Andrew Simpson* was contacted in September by a debt management company run by the Department of Work and Pensions claiming he owed £821 due to fraudulently claiming Universal Credit while being employed. The debt collectors wrote to his employer, demanding that the money was deducted from his next pay cheque.
However, Mr Simpson, from Edinburgh, who has been in full-time work with his current employer for the past eight years, has never claimed Universal Credit or any other kind of benefit.
He believes he is one of a number of people whose identity has been used to fraudulently claim benefits since the rules over face-to-face interviews for benefit applications were changed due to the pandemic.
The pilot, who is currently on furlough from his job at Edinburgh Airport, has tried to discuss his case with the DWP, but has received repeated letters telling him that he still owes the money.
He said: “Despite me trying many times to get through to their ‘fraud team’ to report it as identity theft, I never once managed to speak to anyone apart from call centre workers who were unfamiliar with my case in each circumstance and unable to help in any useful capacity.
“I then reported it to the police where a crime reference number was created, and I was assured the police and DWP would investigate. This apparently did not happen. I received another letter this week demanding another payment from my employer. After making many phone calls, I finally heard from them later this week saying they were investigating the issue and that demands for payments would be stopped - this is three months since they first demanded money from me.”
He added: “Being in one of the hardest hit parts of the economy during Covid, both this identity fraud and harassment from the DWP due to their lack of investigation is having a serious effect on my well-being and financial resilience.
“The worst part however is the blatant arrogance of the DWP of not investigating this fraud or engaging with the victims, despite a police intervention, during this process.”
In March, the DWP suspended face-to-face interviews for new applicants. Around 3.7 million people subsequently made applications for the benefit between then and October. Although most applications will have been legitimate, some have come from fraudsters who have taken advantage of the change by claiming in other people’s names.
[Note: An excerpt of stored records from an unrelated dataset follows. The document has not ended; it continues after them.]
-- ==== Sys2Proof/Machine/HostSide.lean ====
section
/-! DEFINITION. The host's half of the packet model, which 00_scope.md R4 (e) keeps in scope: the reply decoder (41_packet.md R93),
the fields of a reply (R94), the outcome of a call (R95), and the expansion of the CLI's commands (30_encoding.md R73). The
host's command builders (R89) are `encode`. Its blocking, timeout and retry policy is out of scope (R4 (e)). -/

namespace Sys2Proof.Machine

/-- Why a host takes a reply as malformed (R93). -/
inductive Malformed where
  | length
  | opcode
  | status
deriving DecidableEq, Repr

/-- `Ok(body)`, `Failed(status)` or `Malformed(reason)` (R93). -/
inductive ReplyResult where
  | ok (body : List Byte)
  | failed (status : StatusCode)
  | malformed (reason : Malformed)
deriving DecidableEq, Repr

/-- `SuccessBodyLen(op, req_len)` (R93), for the seven opcodes it lists. -/
def successBodyLen (op : Byte) (reqLen : Nat) : Option Nat :=
  if op = opPing then some 7
  else if op = opIdentify then some 2
  else if op = opRead then some reqLen
  else if op = opWrite then some 0
  else if op = opCrc then some 2
  else if op = opErase then some 0
  else if op = opEraseChip then some 0
  else none

/-- The part of `DecodeReply` after the length check: opcode, status byte and body in hand (R93). -/
def decodeReplyFields (op : Byte) (reqLen : Nat) (replied status : Byte) (body : List Byte) : ReplyResult :=
  if replied ≠ op then .malformed .opcode
  else
    match StatusCode.ofCode status with
    | none => .malformed .status
    | some .none => if some body.length = successBodyLen op reqLen then .ok body else .malformed .length
    | some st => if body = [] then .failed st else .malformed .length

/-- `DecodeReply(op, req_len, f)` (R93). -/
def decodeReply (op : Byte) (reqLen : Nat) : List Byte → ReplyResult
  | replied :: l0 :: l1 :: status :: body =>
    if rdLE16 l0 l1 = body.length + 4 then decodeReplyFields op reqLen replied status body
    else .malformed .length
  | _ => .malformed .length

/-- The fields of a successful reply (R94). -/
inductive ReplyFields where
  | ping (fwMajor fwMinor : Byte) (romSize : Addr) (mtl : Byte)
  | identify (manufacturerId deviceId : Byte)
  | read (data : List Byte)
  | crc (crc : Half)
  | empty
deriving DecidableEq, Repr

/-- `Ping`'s seven body bytes (R94). -/
def pingFields : List Byte → Option ReplyFields
  | [ma, mi, r0, r1, r2, r3, mtl] => some (.ping ma mi (rdLE32 r0 r1 r2 r3) mtl)
  | _ => none

/-- `Identify`'s two body bytes (R94). -/
def identifyFields : List Byte → Option ReplyFields
  | [m, d] => some (.identify m d)
  | _ => none

/-- `Crc`'s two body bytes (R94). -/
def crcFields : List Byte → Option ReplyFields
  | [c0, c1] => some (.crc (BitVec.ofNat 16 (rdLE16 c0 c1)))
  | _ => none

/-- Field extraction from `Ok(body)` (R94). -/
def replyFields (op : Byte) (body : List Byte) : Option ReplyFields :=
  if op = opPing then pingFields body
  else if op = opIdentify then identifyFields body
  else if op = opRead then some (.read body)
  else if op = opCrc then crcFields body
  else if op = opWrite ∨ op = opErase ∨ op = opEraseChip then some .empty
  else none

/-- The outcome of one call at the host (R95). -/
inductive CallOutcome where
  | ok (fields : ReplyFields)
  | failed (status : StatusCode)
  | malformed (reason : Malformed)
  /-- `TransportTimeout`: local to the host's transport, never seen by the block (R130) -/
  | transportTimeout
deriving DecidableEq, Repr

/-- The outcome of a call whose reply is `reply`, or whose transport timed out (R95). -/
def callOutcome (op : Byte) (reqLen : Nat) (reply : Option (List Byte)) : CallOutcome :=
  match reply with
  | none => .transportTimeout
  | some f =>
    match decodeReply op reqLen f with
    | .malformed r => .malformed r
    | .failed st => .failed st
    | .ok body =>
      match replyFields op body with
      | some fields => .ok fields
      | none => .malformed .length

/-- The CLI's commands (R72, R73), with a file as its bytes. -/
inductive CliCommand where
  | ping
  | id
  | read (start stop : Nat)
  | write (start : Nat) (file : List Byte)
  | verify (start : Nat) (file : List Byte)
  | crc (start stop : Nat)
  | erase (start stop : Nat)
  | eraseChip
deriving DecidableEq, Repr

/-- How many chunks of at most `mtl` bytes cover `n` bytes (R73). -/
def chunkCount (mtl n : Nat) : Nat :=
  (n + mtl - 1) / mtl

/-- `read s e` (R73): `READ a, min(MTL, e - a)` for `a = s, s+MTL, ...` while `a < e`. -/
def expandRead (cfg : Cfg) (start stop : Nat) : List Instr :=
  (List.range (chunkCount cfg.mtl.toNat (stop - start))).map fun i =>
    let a := start + i * cfg.mtl.toNat
    .read (BitVec.ofNat 32 a) (BitVec.ofNat 8 (min cfg.mtl.toNat (stop - a)))

/-- `write s f` (R73): `WRITE s+i, f[i .. i+min(MTL, m-i))` for `i = 0, MTL, ...` while `i < m`. -/
def expandWrite (cfg : Cfg) (start : Nat) (file : List Byte) : List Instr :=
  (List.range (chunkCount cfg.mtl.toNat file.length)).map fun i =>
    let offset := i * cfg.mtl.toNat
    .write (BitVec.ofNat 32 (start + offset)) ((file.drop offset).take cfg.mtl.toNat)

/-- The expansion of a CLI command into commands of the block (R73). That a multi-chunk operation stops at the first reply
that is not `None` is the host's duty (R146). -/
def expandCli (cfg : Cfg) : CliCommand → List Instr
  | .ping => [.ping]
  | .id => [.identify]
  | .read start stop => expandRead cfg start stop
  | .write start file => expandWrite cfg start file
  | .verify start file => expandRead cfg start (start + file.length)
  | .crc start stop => [.crc (BitVec.ofNat 32 start) (BitVec.ofNat 32 stop)]
  | .erase start stop => [.erase (BitVec.ofNat 32 start) (BitVec.ofNat 32 stop)]
  | .eraseChip => [.erasechip]

/-- The byte a host is advised to send before its first frame (70_reset_and_hazards.md R143). -/
def hostPreamble (cfg : Cfg) : List Byte := [cfg.marker]

end Sys2Proof.Machine
end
Mr Simpson said he was concerned that other, more vulnerable people may not be in a position to fight demands for payment. At one point in the process, he was told to set up a direct debit to the DWP to pay a minimum amount of the money owed each month - while his case was being investigated.
He said: “It does concern me that other people may be more vulnerable and not be in a position where they can question this.”
A DWP spokesperson said: “Fraud and error in the benefits system remains very low, with 96.5 per cent of benefits paid correctly and we can assure those who are a victim of fraud they will not be held liable for any debt.”
*Andrew Simpson’s name has been changed.